Desenha uma convenção de UTM consistente para manter o tráfego social limpo em qualquer ferramenta de analítica. Um manual prático de taxonomia.

Dan — Founder, SocialKit8 min read

Um parâmetro UTM é um pedaço de texto que acrescentas ao fim de um link para que a tua ferramenta de analítica saiba exatamente de onde veio cada clique. As cinco tags padrão — utm_source, utm_medium, utm_campaign, utm_content e utm_term — são lidas pelo Google Analytics, Matomo, Fathom, Plausible e por quase todas as outras plataformas, e transformam um bloco vago de tráfego "social" num conjunto de dados etiquetado e ordenável a partir do qual consegues realmente tomar decisões.

Mas aqui está a parte que a maioria dos guias ignora: as tags em si são a parte fácil. O que decide se o teu reporting social é fiável ou uma confusão é a tua convenção de nomenclatura — as regras que escreves para definir que valores entram em cada parâmetro e como se escrevem. Este guia é esse manual. Não é um tutorial passo a passo do Google Analytics; é uma taxonomia que podes adotar hoje para que cada link que construíres se mantenha consistente.

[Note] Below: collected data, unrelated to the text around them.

/-! ### One statement per instruction: result, frame, raise -/

/-- R150, LDI: register A becomes the immediate, pc + 3, nothing else changes; an index above 7 raises
and nothing is written. -/
def Obligations.LdiLoadsImmediate : Prop :=
  ∀ (a b : Byte) (s : State), Executing s →
    decode ⟨0x82#8, a, b⟩ = .instr (.ldi a b) ∧
    (∀ h : a.toNat < 8, exec (.ldi a b) s =
      .next { s with regs := s.regs.set a.toNat b h, pc := s.pc + 3#9 }) ∧
    (7 < a.toNat → exec (.ldi a b) s =
      .next { s with status := .faulted ⟨.outOfRangeRegister, s.pc, a.toNat⟩ })

/-- R151, PRN: the register's byte is appended to `out`, pc + 2, nothing else changes; an index above 7
raises and nothing is emitted. -/
def Obligations.PrnEmitsRegister : Prop :=
  ∀ (a : Byte) (s : State), Executing s →
    (∀ b : Byte, decode ⟨0x47#8, a, b⟩ = .instr (.prn a)) ∧
    (∀ h : a.toNat < 8, exec (.prn a) s =
      .next { s with out := s.out ++ [s.regs[a.toNat]], pc := s.pc + 2#9 }) ∧
    (7 < a.toNat → exec (.prn a) s =
      .next { s with status := .faulted ⟨.outOfRangeRegister, s.pc, a.toNat⟩ })

/-- R132, ADD: register A becomes the sum modulo 256, pc + 3, FL and all else unchanged; index A is
checked first, then index B, and nothing is written when either raises. -/
def Obligations.AddWritesSumModulo256 : Prop :=
  ∀ (a b : Byte) (s : State), Executing s →
    decode ⟨0xA0#8, a, b⟩ = .instr (.add a b) ∧
    (∀ (ha : a.toNat < 8) (hb : b.toNat < 8), exec (.add a b) s =
      .next { s with
        regs := s.regs.set a.toNat
          (BitVec.ofNat 8 ((s.regs[a.toNat].toNat + s.regs[b.toNat].toNat) % 256)) ha,
        pc := s.pc + 3#9 }) ∧
    (7 < a.toNat → exec (.add a b) s =
      .next { s with status := .faulted ⟨.outOfRangeRegister, s.pc, a.toNat⟩ }) ∧
    (a.toNat < 8 → 7 < b.toNat → exec (.add a b) s =
      .next { s with status := .faulted ⟨.outOfRangeRegister, s.pc, b.toNat⟩ })

/-- R133, MUL: register A becomes the low 8 bits of the unsigned product, pc + 3, FL and all else
unchanged; index A is checked first, then index B, and nothing is written when either raises. -/
def Obligations.MulWritesLowProduct : Prop :=
  ∀ (a b : Byte) (s : State), Executing s →
    decode ⟨0xA2#8, a, b⟩ = .instr (.mul a b) ∧
    (∀ (ha : a.toNat < 8) (hb : b.toNat < 8), exec (.mul a b) s =
      .next { s with
        regs := s.regs.set a.toNat
          (BitVec.ofNat 8 ((s.regs[a.toNat].toNat * s.regs[b.toNat].toNat) % 256)) ha,
        pc := s.pc + 3#9 }) ∧
    (7 < a.toNat → exec (.mul a b) s =
      .next { s with status := .faulted ⟨.outOfRangeRegister, s.pc, a.toNat⟩ }) ∧
    (a.toNat < 8 → 7 < b.toNat → exec (.mul a b) s =
      .next { s with status := .faulted ⟨.outOfRangeRegister, s.pc, b.toNat⟩ })

/-- R134, CMP: all three flags are written from the unsigned comparison, whatever FL held; exactly one
is set; pc + 3; no register and no memory is written; index A is checked first, then index B, and FL
is unchanged when either raises. -/
def Obligations.CmpWritesAllThreeFlags : Prop :=
  ∀ (a b : Byte) (s : State), Executing s →
    decode ⟨0xA7#8, a, b⟩ = .instr (.cmp a b) ∧
    (∀ (_ : a.toNat < 8) (_ : b.toNat < 8), ∃ f : Flags,
      exec (.cmp a b) s = .next { s with fl := f, pc := s.pc + 3#9 } ∧
      (f.e = true ↔ s.regs[a.toNat].toNat = s.regs[b.toNat].toNat) ∧
      (f.l = true ↔ s.regs[a.toNat].toNat < s.regs[b.toNat].toNat) ∧
      (f.g = true ↔ s.regs[a.toNat].toNat > s.regs[b.toNat].toNat) ∧
      f.e.toNat + f.l.toNat + f.g.toNat = 1) ∧
    (7 < a.toNat → exec (.cmp a b) s =
      .next { s with status := .faulted ⟨.outOfRangeRegister, s.pc, a.toNat⟩ }) ∧
    (a.toNat < 8 → 7 < b.toNat → exec (.cmp a b) s =
      .next { s with status := .faulted ⟨.outOfRangeRegister, s.pc, b.toNat⟩ })

/-- R160, PUSH: SP becomes (SP - 1) mod 256, the register's byte is written there, pc + 2; every other
cell reads as before and no other field changes; an index above 7 raises with SP and memory unchanged
(that last clause is the spec's decision D8, entry 12). -/
def Obligations.PushWritesBelowSp : Prop :=
  ∀ (a : Byte) (s : State), Executing s → s.mem.wf = true →
    (∀ b : Byte, decode ⟨0x45#8, a, b⟩ = .instr (.push a)) ∧
    (∀ _ : a.toNat < 8, ∃ m : Memory,
      exec (.push a) s = .next { s with mem := m, sp := s.sp - 1#8, pc := s.pc + 2#9 } ∧
      m.read ((s.sp.toNat + 255) % 256) = s.regs[a.toNat] ∧
      ∀ x : Nat, x ≠ (s.sp.toNat + 255) % 256 → m.read x = s.mem.read x) ∧
    (7 < a.toNat → exec (.push a) s =
      .next { s with status := .faulted ⟨.outOfRangeRegister, s.pc, a.toNat⟩ })

/-- R161, POP: register A becomes the byte at SP, SP becomes (SP + 1) mod 256, pc + 2; no cell is
written and nothing else changes; an index above 7 raises with register, SP and pc unchanged. -/
def Obligations.PopReadsAtSp : Prop :=
  ∀ (a : Byte) (s : State), Executing s →
    (∀ b : Byte, decode ⟨0x46#8, a, b⟩ = .instr (.pop a)) ∧
    (∀ h : a.toNat < 8, exec (.pop a) s =
      .next { s with
        regs := s.regs.set a.toNat (s.mem.read s.sp.toNat) h,
        sp := BitVec.ofNat 8 ((s.sp.toNat + 1) % 256),
        pc := s.pc + 2#9 }) ∧
    (7 < a.toNat → exec (.pop a) s =
      .next { s with status := .faulted ⟨.outOfRangeRegister, s.pc, a.toNat⟩ })

/-- R175, JMP: pc becomes the register's byte and nothing else changes; an index above 7 raises with pc
unchanged; a target of 254 or 255 is accepted and the next step faults; a JMP to its own address
loops forever. -/
def Obligations.JmpJumpsToRegister : Prop :=
  ∀ (a : Byte) (s : State), Executing s →
    (∀ b : Byte, decode ⟨0x54#8, a, b⟩ = .instr (.jmp a)) ∧
    (∀ _ : a.toNat < 8, ∃ p : PcWord,
      exec (.jmp a) s = .next { s with pc := p } ∧ p.toNat = s.regs[a.toNat].toNat ∧
      (254 ≤ s.regs[a.toNat].toNat → ∃ u, step { s with pc := p } = .next u ∧
        u.status = .faulted ⟨.outOfRangeAddress, p, 256⟩) ∧
      (decodedAt s = .instr (.jmp a) → s.regs[a.toNat].toNat = s.pc.toNat →
        ∀ k : Nat, runBudget k s = s)) ∧
    (7 < a.toNat → exec (.jmp a) s =
      .next { s with status := .faulted ⟨.outOfRangeRegister, s.pc, a.toNat⟩ })

/-- R176, JEQ: taken when E is set, to the register's byte; not taken it advances by 2 and does not look
at its index (the spec's decision D22, entry 15); taken with an index above 7 it raises. -/
def Obligations.JeqJumpsWhenEqual : Prop :=
  ∀ (a : Byte) (s : State), Executing s →
    (∀ b : Byte, decode ⟨0x55#8, a, b⟩ = .instr (.jeq a)) ∧
    (s.fl.e = true → ∀ _ : a.toNat < 8, ∃ p : PcWord,
      exec (.jeq a) s = .next { s with pc := p } ∧ p.toNat = s.regs[a.toNat].toNat) ∧
    (s.fl.e = true → 7 < a.toNat → exec (.jeq a) s =
      .next { s with status := .faulted ⟨.outOfRangeRegister, s.pc, a.toNat⟩ }) ∧
    (s.fl.e = false → exec (.jeq a) s = .next { s with pc := s.pc + 2#9 })

/-- R177, JNE: taken when E is clear, to the register's byte; not taken it advances by 2 and does not
look at its index (the spec's decision D22, entry 15); taken with an index above 7 it raises. -/
def Obligations.JneJumpsWhenNotEqual : Prop :=
  ∀ (a : Byte) (s : State), Executing s →
    (∀ b : Byte, decode ⟨0x56#8, a, b⟩ = .instr (.jne a)) ∧
    (s.fl.e = false → ∀ _ : a.toNat < 8, ∃ p : PcWord,
      exec (.jne a) s = .next { s with pc := p } ∧ p.toNat = s.regs[a.toNat].toNat) ∧
    (s.fl.e = false → 7 < a.toNat → exec (.jne a) s =
      .next { s with status := .faulted ⟨.outOfRangeRegister, s.pc, a.toNat⟩ }) ∧
    (s.fl.e = true → exec (.jne a) s = .next { s with pc := s.pc + 2#9 })

/-- R190, HLT: status becomes Halted, nothing else is written, pc included; at 254 and 255 the pre-fetch
raises and the engine does not halt; from Halted there is no step. -/
def Obligations.HltHaltsInPlace : Prop :=
  ∀ s : State,
    (∀ a b : Byte, decode ⟨0x01#8, a, b⟩ = .instr .hlt) ∧
    (Executing s → exec .hlt s = .next { s with status := .halted }) ∧
    (s.status = .running → s.pc = 254#9 ∨ s.pc = 255#9 → s.mem.read s.pc.toNat = 0x01#8 →
      step s = .next { s with status := .faulted ⟨.outOfRangeAddress, s.pc, 256⟩ }) ∧
    (s.status = .halted → ¬ ∃ t, step s = .next t)

/-- R191, NOP: pc + 1 and nothing else; at 254 and 255 the pre-fetch raises. -/
def Obligations.NopOnlyAdvances : Prop :=
  ∀ s : State,
    (∀ a b : Byte, decode ⟨0x00#8, a, b⟩ = .instr .nop) ∧
    (Executing s → exec .nop s = .next { s with pc := s.pc + 1#9 }) ∧
    (s.status = .running → s.pc = 254#9 ∨ s.pc = 255#9 → s.mem.read s.pc.toNat = 0x00#8 →
      step s = .next { s with status := .faulted ⟨.outOfRangeAddress, s.pc, 256⟩ })

/-- R192, an unknown opcode: its event is appended to `diag`, pc + 1 whatever its bits, nothing else is
written and status stays Running; at 254 and 255 the pre-fetch raises. -/
def Obligations.UnknownOpcodeReportedAndSkipped : Prop :=
  ∀ (s : State) (op : Byte), s.status = .running → s.mem.read s.pc.toNat = op →
    op ∉ [0x82#8, 0x47#8, 0x01#8, 0xA0#8, 0xA2#8, 0x45#8, 0x46#8, 0xA7#8, 0x54#8, 0x55#8, 0x56#8,
      0x00#8] →
    (Fetchable s → step s =
      .next { s with diag := s.diag ++ [⟨s.pc, op⟩], pc := s.pc + 1#9 }) ∧
    (s.pc = 254#9 ∨ s.pc = 255#9 →
      step s = .next { s with status := .faulted ⟨.outOfRangeAddress, s.pc, 256⟩ })

/-! ### The step -/

/-- R113, R117: where the three bytes exist, a step is the execution of the instruction they decode to,
and nothing around it. -/
def Obligations.StepRunsDecodedInstruction : Prop :=
  ∀ (s : State) (i : Instr), Executing s →
    decode ⟨s.mem.read s.pc.toNat, s.mem.read (s.pc.toNat + 1), s.mem.read (s.pc.toNat + 2)⟩
      = .instr i →
    step s = exec i s

/-- R110: a step is taken only when status is Running; a run is the sequence of steps until none
exists or the budget ends. -/
def Obligations.StepExactlyWhenRunning : Prop :=
  (∀ s : State, (∃ t, step s = .next t) ↔ s.status = .running) ∧
  (∀ (k : Nat) (s t : State), step s = .next t → runBudget (k + 1) s = runBudget k t) ∧
  (∀ (k : Nat) (s : State), s.status ≠ .running → runBudget k s = s) ∧
  (∀ s : State, runBudget 0 s = s)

Porque é que a convenção importa mais do que as tags

As ferramentas de analítica tratam os valores UTM como strings em bruto e são sensíveis a maiúsculas e minúsculas. Para o teu reporting, Facebook, facebook e FaceBook são três fontes diferentes. IG-Stories e ig_stories são dois mediums diferentes. Ninguém decide fragmentar os seus dados — isso acontece um link de cada vez, porque duas pessoas na mesma equipa adivinharam de forma ligeiramente diferente.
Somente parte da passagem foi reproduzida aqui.